Original topic: TiDB执行在并发情况下sql执行时间比较长
【TiDB Usage Environment】Production Environment
【TiDB Version】7.2
【Reproduction Path】SQL execution time exceeds 10 seconds under approximately 1000 concurrent requests
【Encountered Problem: Phenomenon and Impact】
Currently, due to the long SQL execution time, the concurrency level does not meet the expected value. Therefore, I am requesting help from experts. Information is as shown in the image below.
【Resource Configuration】
【Attachments: Screenshots/Logs/Monitoring】
- I don’t know when your peak concurrency time is. Is it during the peak period shown in the monitoring graph? If so, looking at your TiDB and TiKV individual nodes, the CPU usage reached 400% and 800% respectively. Additionally, some TiKV nodes have higher IO. You might want to consider the issue of data hotspots and also pay attention to whether there are bottlenecks in CPU and disk IO during high concurrency periods.
- What is the high-concurrency operation? Is it read or write? Is that SQL statement a high-concurrency query?
Additionally, 7.2 is not an LTS version. It is recommended to use an LTS version.
1000 concurrent requests? How is your TiDB configured, what type of SQL are you running, what is the cluster resource usage like, and are the read thread pools of TiKV currently maxed out?
Thank you very much for your response.
-
The high concurrency is the peak value in the monitoring graph. The resources in the monitoring have not reached the bottleneck of our server. We are also considering generating a calculation report based on the screenshot to apply for server resources from the higher department if it is indeed the bottleneck of server resources.
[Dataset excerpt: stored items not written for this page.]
/-! ### Phase changes, ADDR and the construction inputs -/

/-- A move changes PHASE as R23 lists, or stays in IDLE or in RESPOND. -/
theorem PhaseMove.phase_listed {s t : State} (h : PhaseMove s t) :
    (s.phase, t.phase) ∈ ([(.idle, .write), (.write, .delay), (.write, .respond),
      (.delay, .read), (.delay, .respond), (.read, .check), (.read, .respond), (.check, .respond), (.respond, .idle),
      (.idle, .idle), (.respond, .respond)] : List (Phase × Phase)) := by
  cases h <;> simp [*]

/-- A move writes neither the construction inputs nor ADDR. -/
theorem PhaseMove.cfg_addr {s t : State} (h : PhaseMove s t) : t.cfg = s.cfg ∧ t.addr = s.addr := by
  cases h <;> exact ⟨rfl, rfl⟩

/-- Settles O46, by the moves of the step. -/
theorem phaseChangesAreTheListedOnes : Obligations.PhaseChangesAreTheListedOnes := by
  intro s t h
  rcases step_next_cases h with ⟨hr, rfl⟩ | ⟨hr, hm⟩
  · exact ⟨fun _ => rfl, fun hn => absurd hr hn⟩
  · exact ⟨fun hy => absurd hy hr, fun _ => hm.phase_listed⟩

/-- Settles O47: no move writes ADDR, and block reset gives it the selected address again. -/
theorem addressIsImmutable : Obligations.AddressIsImmutable := by
  refine ⟨fun s t h => ?_, by decide, by decide, by decide⟩
  rcases step_next_cases h with ⟨_, rfl⟩ | ⟨_, hm⟩
  · exact ⟨rfl, fun ha => ha.symm⟩
  · obtain ⟨hc, ha⟩ := hm.cfg_addr
    exact ⟨hc, fun _ => ha⟩

end Sys2Proof.Machine
end

section
/-! PROOFS of the state family, part 2. The block's invariant: it holds at rest, every move keeps it, and under it no
step stops. -/

namespace Sys2Proof.Machine

/-! ### The ranges of the results -/

/-- The scaled raw word is at most the span: `tSpan` or `rhSpan` times a 16-bit word, divided by 65535. -/
theorem scaled_le_span (span : Nat) (raw : Word16) : span * raw.toNat / convDiv ≤ span :=
  Nat.div_le_of_le_mul (by rw [Nat.mul_comm]; exact Nat.mul_le_mul_right _ (Nat.le_of_lt_succ raw.isLt))

/-- A converted temperature lies between -45 and 130 degrees (R130). -/
theorem convT_range (raw : Word16) : -4500 ≤ (convT raw).toInt ∧ (convT raw).toInt ≤ 13000 := by
  have hspan : tSpan * raw.toNat / convDiv ≤ 17500 := scaled_le_span tSpan raw
  unfold convT tOffset
  generalize tSpan * raw.toNat / convDiv = n at hspan
  rw [BitVec.toInt_ofInt_eq_self (by decide) (by omega) (by omega)]
  omega

/-- A converted humidity is at most 100 percent (R131). -/
theorem convRH_le (raw : Word16) : (convRH raw).toNat ≤ 10000 :=
  (Nat.mod_le _ _).trans (scaled_le_span rhSpan raw)

/-- The flag view has no reserved bit (R141). -/
theorem decodeStatus_reserved (raw : Word16) : decodeStatus raw &&& ~~~statusKnownMask = 0 := by
  simp [decodeStatus, BitVec.and_assoc]

/-! ### What fills and empties the response buffer -/

/-- In an empty buffer every cell is at no value. -/
theorem emptyRx_getElem (i : Fin 6) : emptyRx[i] = none := by
  revert i; decide

/-- The first group is missing exactly when one of its cells is at no value. -/
theorem firstGroup_eq_none_iff (buf : Vector (Option Byte) 6) :
    firstGroup buf = none ↔ buf[0] = none ∨ buf[1] = none ∨ buf[2] = none := by
  unfold firstGroup
  cases buf[0] <;> cases buf[1] <;> cases buf[2] <;> simp

/-- The second group is missing exactly when one of its cells is at no value. -/
theorem secondGroup_eq_none_iff (buf : Vector (Option Byte) 6) :
    secondGroup buf = none ↔ buf[3] = none ∨ buf[4] = none ∨ buf[5] = none := by
  unfold secondGroup
  cases buf[3] <;> cases buf[4] <;> cases buf[5] <;> simp

section
variable {s : State}

/-- CHECK of an operation with a response faults where the first group has an empty cell. -/
theorem checkStep_of_no_firstGroup (hop : s.cur.op = .measure ∨ s.cur.op = .status) (hg : firstGroup s.rxbuf = none) :
    checkStep s = .fault .noValueCell := by
  rcases hop with hop | hop <;> simp [checkStep, checkMeasure, checkStatus, hop, hg]

/-- CHECK of a MEASURE with a valid first group faults where the second group has an empty cell. -/
theorem checkStep_of_no_secondGroup {g : Group} (hop : s.cur.op = .measure) (hf : firstGroup s.rxbuf = some g)
    (hv : groupValid g = true) (hg : secondGroup s.rxbuf = none) : checkStep s = .fault .noValueCell := by
  simp [checkStep, checkMeasure, hop, hf, hv, hg]

/-- CHECK of a MEASURE with both groups present goes on. -/
theorem checkStep_runsOn_of_measure {g h : Group} (hop : s.cur.op = .measure) (hg : firstGroup s.rxbuf = some g)
    (hh : secondGroup s.rxbuf = some h) : runsOn (checkStep s) := by
  cases hv : groupValid g <;> cases hw : groupValid h <;> simp [runsOn, checkStep, checkMeasure, hop, hg, hh, hv, hw]

/-- CHECK of a STATUS with its group present goes on. -/
theorem checkStep_runsOn_of_status {g : Group} (hop : s.cur.op = .status) (hg : firstGroup s.rxbuf = some g) :
    runsOn (checkStep s) := by
  cases hv : groupValid g <;> simp [runsOn, checkStep, checkStatus, hop, hg, hv]

end

/-! ### The invariant at rest and under the operations -/

/-- In IDLE the invariant says no more than ADDR selected and RESULT at no value. -/
theorem blockInv_of_idle {s : State} (ha : s.addr = busAddress s.cfg.addrSel) (hp : s.phase = .idle)
    (hr : s.result = none) : BlockInv s where
  addr_selected := ha
  result_in_respond := by simp [hp, hr]
  loaded h := absurd hp h
  rx_empty h := by simp [hp] at h
  reads h := by simp [hp] at h
  rx_filled h := by simp [hp] at h
  result_allowed r h := by simp [hr] at h

theorem blockInv_construct (cfg : Config) : BlockInv (State.construct cfg) := blockInv_of_idle rfl rfl rfl

theorem blockInv_blockReset (s : State) : BlockInv (blockReset s) := blockInv_of_idle rfl rfl rfl

namespace BlockInv
variable {s : State}

/-- Outside RESPOND there is no result (R28). -/
theorem result_none (h : BlockInv s) (hp : s.phase ≠ .respond) : s.result = none :=
  Option.not_isSome_iff_eq_none.mp fun hr => hp (h.result_in_respond.mp hr)

/-- In RESPOND there is a result (R28). -/
theorem result_some (h : BlockInv s) (hp : s.phase = .respond) : ∃ r, s.result = some r :=
  Option.isSome_iff_exists.mp (h.result_in_respond.mpr hp)

theorem tick (h : BlockInv s) : BlockInv (tick s) := { h with }

/-- An accepted request loads the transaction registers (R160). -/
theorem accept (h : BlockInv s) {q : Request} (hq : q.wellFormed = true) : BlockInv (accept q s) where
  addr_selected := h.addr_selected
  result_in_respond := by simp
  loaded _ := ⟨hq, rfl, rfl, rfl⟩
  rx_empty _ := rfl
  reads hc := by simp at hc
  rx_filled hc := by simp at hc
  result_allowed r hr := by simp at hr

/-! An event, an answer drawn and a script used leave the registers alone. -/

theorem record (h : BlockInv s) (e : Event) : BlockInv (record e s) := { h with }
theorem advanceWrite (h : BlockInv s) : BlockInv (advanceWrite s) := { h with }
theorem advanceRead (h : BlockInv s) : BlockInv (advanceRead s) := { h with }
theorem advanceTakes (h : BlockInv s) : BlockInv (advanceTakes s) := { h with }

/-- A result that the operation can return may be offered, as a value or by error entry (R204). -/
theorem offer (h : BlockInv s) (hp : s.phase ≠ .idle) {r : Result} (hr : resultAllowed s.cur.op r) :
    BlockInv { s with result := some r, phase := .respond } where
  addr_selected := h.addr_selected
  result_in_respond := by simp
  loaded _ := h.loaded hp
  rx_empty hc := by simp at hc
  reads hc := by simp at hc
  rx_filled hc := by simp at hc
  result_allowed r' hr' := by cases hr'; exact hr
However, since the server bottleneck has not been reached yet, we are unsure how to optimize this issue. We are wondering if there are any optimization configurations, such as thread pools.
-
The high concurrency is a read operation (
SELECT
xxx_id
FROM
tb_xxxx
WHERE
(
xx_id = 1658553
AND xxx_type = ‘st’
AND xx_state = 0
AND valid_time > ‘2024-01-18 10:49:51.242’
);
We will be upgrading to version 7.5 soon.
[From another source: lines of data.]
-- ==== Sys2Proof/Tests/Slice0.lean ====
section
/-! SUPPORT. Small tests: encodings written out bit by bit, ill-formed terms refused, one or two steps for each command, and a
witness for the hypotheses of every statement. Expected results are the spec's own (95_test_vectors.md, named V or P). -/

namespace Sys2Proof.Tests

open Sys2Proof Sys2Proof.Machine

/-! ## Decoding: words written bit by bit from R46, and reserved words by the class of R49 -/

theorem test_decode_lds : decode ⟨0b00010000#8, 0xab⟩ = .ok (.lds 0xab) := by decide
theorem test_decode_ldk : decode ⟨0b00100000#8, 0xab⟩ = .ok (.ldk 0xab) := by decide
theorem test_decode_rds : decode ⟨0b00110000#8, 0xab⟩ = .ok .rds := by decide
theorem test_decode_rdk : decode ⟨0b01000000#8, 0xab⟩ = .ok .rdk := by decide
theorem test_decode_rdst : decode ⟨0b01010000#8, 0xab⟩ = .ok .rdst := by decide
/-- V14a: the bits of `din` above bit 7 are ignored. -/
theorem test_decode_sbox : decode ⟨0b01100000#8, 0xffffffffffffffffffffffffffffff53⟩ = .ok (.sbox 0x53) := by decide
theorem test_decode_gfmul1 : decode ⟨0b01110001#8, 0x1ab⟩ = .ok (.gfmul1 0xab) := by decide
theorem test_decode_gfmul2 : decode ⟨0b01110010#8, 0x57⟩ = .ok (.gfmul2 0x57) := by decide
theorem test_decode_gfmul3 : decode ⟨0b01110011#8, 0x80⟩ = .ok (.gfmul3 0x80) := by decide
theorem test_decode_ark : decode ⟨0b10000000#8, 0⟩ = .ok .ark := by decide
theorem test_decode_sub : decode ⟨0b10010000#8, 0⟩ = .ok .sub := by decide
theorem test_decode_shr : decode ⟨0b10100000#8, 0⟩ = .ok .shr := by decide
theorem test_decode_mix : decode ⟨0b10110000#8, 0⟩ = .ok .mix := by decide
theorem test_decode_round : decode ⟨0b11000000#8, 0⟩ = .ok .round := by decide
theorem test_decode_kexp : decode ⟨0b11010000#8, 0⟩ = .ok .kexp := by decide
/-- V55: the all-zero and the all-ones word, and 0xE0. -/
theorem test_reserved_opcode :
    decode ⟨0x00, 0⟩ = .error .opcode ∧ decode ⟨0xff, 0⟩ = .error .opcode ∧ decode ⟨0xe0, 0⟩ = .error .opcode := by
  decide
/-- V55: 0x64 and 0x74. -/
theorem test_reserved_zField : decode ⟨0x64, 0⟩ = .error .zField ∧ decode ⟨0x74, 0⟩ = .error .zField := by decide
/-- V55: 0x11. -/
theorem test_reserved_bField : decode ⟨0x11, 0⟩ = .error .bField := by decide
/-- V54: GFMUL with multiplier 0. -/
theorem test_reserved_multiplierZero : decode ⟨0x70, 0x80⟩ = .error .multiplierZero := by decide
/-- The opcode table's row of SBOX, eight bits, and the same word with a Byte in the bits after it. -/
theorem test_decodeTableWord :
    decodeTableWord 8 0x60 = some (.sbox 0) ∧ decodeTableWord 136 0x5360 = some (.sbox 0x53) ∧
      decodeTableWord 8 0x5360 = some (.sbox 0) ∧ decodeTableWord 8 0x70 = none := by decide

/-! ## Ill-formed terms are refused, one for each check -/

theorem test_illFormed_word : Command.wellFormed ⟨0x70, 0⟩ = false := by decide
theorem test_illFormed_ignoredBits : Command.wellFormed ⟨0x30, 1⟩ = false := by decide
theorem test_illFormed_aboveByte : Command.wellFormed ⟨0x60, 0x100⟩ = false := by decide
theorem test_illFormed_multiplier :
    AsmLine.wellFormed (.gfmul 0 0x57) = false ∧ AsmLine.wellFormed (.gfmul 4 0x57) = false := by decide
/-- The nearest well-formed terms. -/
theorem test_wellFormed :
    Command.wellFormed ⟨0x71, 0xff⟩ = true ∧ Command.wellFormed ⟨0x10, 0xffffffffffffffffffffffffffffffff⟩ = true ∧
      Command.wellFormed ⟨0x30, 0⟩ = true ∧ AsmLine.wellFormed (.gfmul 3 0x57) = true := by decide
Where can the read thread pool you mentioned be monitored or configured?
The cluster setup is a bit strange. Why are TiDB and TiFlash nodes placed on the same machine, and this machine has less memory? TiFlash itself is quite memory-intensive, so wouldn’t this make it more likely for TiDB to run out of memory and cause OOM more easily?
You can check whether the execution plan of the SQL has changed and whether the execution plan is consistent under high concurrency and low concurrency.
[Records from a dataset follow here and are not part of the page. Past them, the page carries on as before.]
-- ==== Sys2Proof/Machine/LfoUnit.lean ====
section
/-!
DEFINITION. The LFO unit (45_lfo.md R215 to R229): LCFG, LRESET, LSTEP, LSCRUB, the waveforms and the two outputs.
-/
namespace Sys2Proof.Machine

/-- `wave(w, phase, sh)` (R224); w is 0..5. -/
def lfoWave (fm : Formats) (w : Nat) (phase sh : RealBits) : RealBits :=
  match w with
  | 0 =>
    if rLt fm phase (rHalf fm) then rMul fm (r2 fm) (rSub fm (rHalf fm) phase)
    else rMul fm (r2 fm) (rSub fm phase (rHalf fm))
  | 1 => rSub fm (r1 fm) phase
  | 2 => phase
  | 3 => if rLt fm phase (rHalf fm) then r0 else r1 fm
  | 4 => rAdd fm (rHalf fm) (rMul fm (rHalf fm) (sine fm (rAdd fm phase (rHalf fm))))
  | _ => sh

/-- `delay_ramp()` (R225). -/
def Lfo.delayRamp (fm : Formats) (l : Lfo) : RealBits :=
  if rLt fm l.delayPhase (rHalf fm) then r0 else rMul fm (rSub fm l.delayPhase (rHalf fm)) (r2 fm)

/-- `LFO_PITCH_MOD` (R226). -/
def Lfo.pitchMod (fm : Formats) (l : Lfo) : RealBits :=
  rMul fm (rMul fm (rSub fm l.value (rHalf fm)) (l.delayRamp fm)) l.pmd

/-- `LFO_AMP_MOD` (R226). -/
def Lfo.ampMod (fm : Formats) (l : Lfo) : RealBits := rMul fm (rMul fm (rSub fm (r1 fm) l.value) (l.delayRamp fm)) l.amd

/-- The LFO as LCFG leaves it (R217). -/
def lfoConfigure (fm : Formats) (cfg : Config.Params) (p : LfoPatch) (sampleRate : RealBits) (l : Lfo) : Lfo :=
  { l with
    freq := some (rDiv fm (lfoFrequency fm p.rate) sampleRate)
    delayInc0 := some (rDiv fm (lfoDelay fm p.delay).1 sampleRate)
    delayInc1 := some (rDiv fm (lfoDelay fm p.delay).2 sampleRate)
    amd := rMul fm (rOfInt fm p.amd) (rLit fm 1 100)
    pmd := rMul fm (rMul fm (rOfInt fm p.pmd) (rLit fm 1 100)) (lutPms fm cfg p.pms)
    wave := p.wave
    resetPhase := p.sync = 1 }

/-- LCFG (R217). -/
def execLcfg (s : State) : Host.Outcome State Fault Refusal :=
  finish do
    s.needConstructed
    let p ← s.needPatch
    .ok ((s.withLfo (lfoConfigure s.formats Config.params p.lfo s.sampleRate s.lfo)).withResult .ok)

/-- The LFO as LRESET leaves it (R219). -/
def lfoRestart (l : Lfo) : Lfo :=
  { l with phase := if l.resetPhase then r0 else l.phase, delayPhase := r0 }

/-- LRESET (R219). -/
def execLreset (s : State) : Host.Outcome State Fault Refusal :=
  finish do
    s.needConstructed
    .ok ((s.withLfo (lfoRestart s.lfo)).withResult .ok)

/-- The LFO after a streaming step, given its FREQ and DELAY_INC and the draw it takes if it wraps (R220). -/
def lfoAdvance (fm : Formats) (scale freq inc0 inc1 draw : RealBits) (l : Lfo) : Lfo :=
  let moved := rAdd fm l.phase (rMul fm scale freq)
  let wraps := rLe fm (r1 fm) moved
  let phase := if wraps then rSub fm moved (r1 fm) else moved
  let sh := if wraps then draw else l.sh
  let delay := rAdd fm l.delayPhase (rMul fm scale (if rLt fm l.delayPhase (rHalf fm) then inc0 else inc1))
  { l with
    phase := phase
    sh := sh
    value := lfoWave fm l.wave phase sh
    delayPhase := if rLe fm (r1 fm) delay then r1 fm else delay }

/-- A streaming step takes a draw (R220): the phase reaches 1.0. -/
def lfoStepDraws (fm : Formats) (scale freq : RealBits) (l : Lfo) : Bool :=
  rLe fm (r1 fm) (rAdd fm l.phase (rMul fm scale freq))

/-- LSTEP scale, for an instance (R220). -/
def lstepWith (cfg : Config.Params) (scale : RealBits) (s : State) : Run State := do
  s.needConstructed
  let freq ← written s.lfo.freq .lfoNotConfigured
  let inc0 ← written s.lfo.delayInc0 .lfoNotConfigured
  let inc1 ← written s.lfo.delayInc1 .lfoNotConfigured
  require (nonNegOperand s.formats scale) .scaleOutOfDomain
  let draws := if lfoStepDraws s.formats scale freq s.lfo then s.draws + 1 else s.draws
  let l := lfoAdvance s.formats scale freq inc0 inc1 (shDraw s.formats cfg s.draws) s.lfo
  .ok (((s.withLfo l).withDraws draws).withResult .ok)

/-- LSTEP (R220). -/
def execLstep (scale : RealBits) (s : State) : Host.Outcome State Fault Refusal :=
  finish (lstepWith Config.params scale s)

/-- The LFO after a scrubbed evaluation, given its FREQ and DELAY_INC and the draw it takes if the cycle changed
(R222). -/
def lfoScrub (fm : Formats) (sample freq inc0 inc1 draw : RealBits) (l : Lfo) : Lfo :=
  let x := rMul fm sample freq
  let xi := rFloor fm x
  let phase := rSub fm x (rOfInt fm xi)
  let sh := if xi ≠ l.phaseInt then draw else l.sh
  let dp := rMul fm sample inc0
  let late := rAdd fm (rHalf fm) (rMul fm (rSub fm sample (rDiv fm (rHalf fm) inc0)) inc1)
  { l with
    phase := phase
    phaseInt := xi
    sh := sh
    value := lfoWave fm l.wave phase sh
    delayPhase := if rLt fm (rHalf fm) dp then (if rLe fm (r1 fm) late then r1 fm else late) else dp }

/-- A scrubbed evaluation takes a draw (R222): the integer part differs from `L.PHASE_INT`. -/
def lfoScrubDraws (fm : Formats) (sample freq : RealBits) (l : Lfo) : Bool :=
  rFloor fm (rMul fm sample freq) ≠ l.phaseInt

/-- LSCRUB sample, for an instance (R222). -/
def lscrubWith (cfg : Config.Params) (sample : RealBits) (s : State) : Run State := do
  s.needConstructed
  let freq ← written s.lfo.freq .lfoNotConfigured
  let inc0 ← written s.lfo.delayInc0 .lfoNotConfigured
  let inc1 ← written s.lfo.delayInc1 .lfoNotConfigured
  require (nonNegOperand s.formats sample) .sampleOutOfDomain
  let draws := if lfoScrubDraws s.formats sample freq s.lfo then s.draws + 1 else s.draws
  let l := lfoScrub s.formats sample freq inc0 inc1 (shDraw s.formats cfg s.draws) s.lfo
  .ok (((s.withLfo l).withDraws draws).withResult .ok)

/-- LSCRUB (R222). -/
def execLscrub (sample : RealBits) (s : State) : Host.Outcome State Fault Refusal :=
  finish (lscrubWith Config.params sample s)

end Sys2Proof.Machine
end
Oh, yes, it’s my first time using TiDB and there are many things I haven’t figured out yet. I’m still learning. Later, we will reallocate based on the test report.
The execution plans for high concurrency and low concurrency are the same.
Execution plan under low concurrency:
Execution plan under high concurrency:
Specific situations require specific good examples.
It is normal for concurrent execution to take a long time. You need to check for conflicts in concurrency, whether the SQL is using appropriate indexes, and whether there are any unreasonable large transactions.
It is recommended to check the index.
Take a look at the SQL execution plan to see if it uses the index. You can set the concurrency to 500 and see the effect.
Check the read thread configuration of TiKV.
It’s still a matter of insufficient resources. It would be better to separate PD, TiDB server, and TiFlash.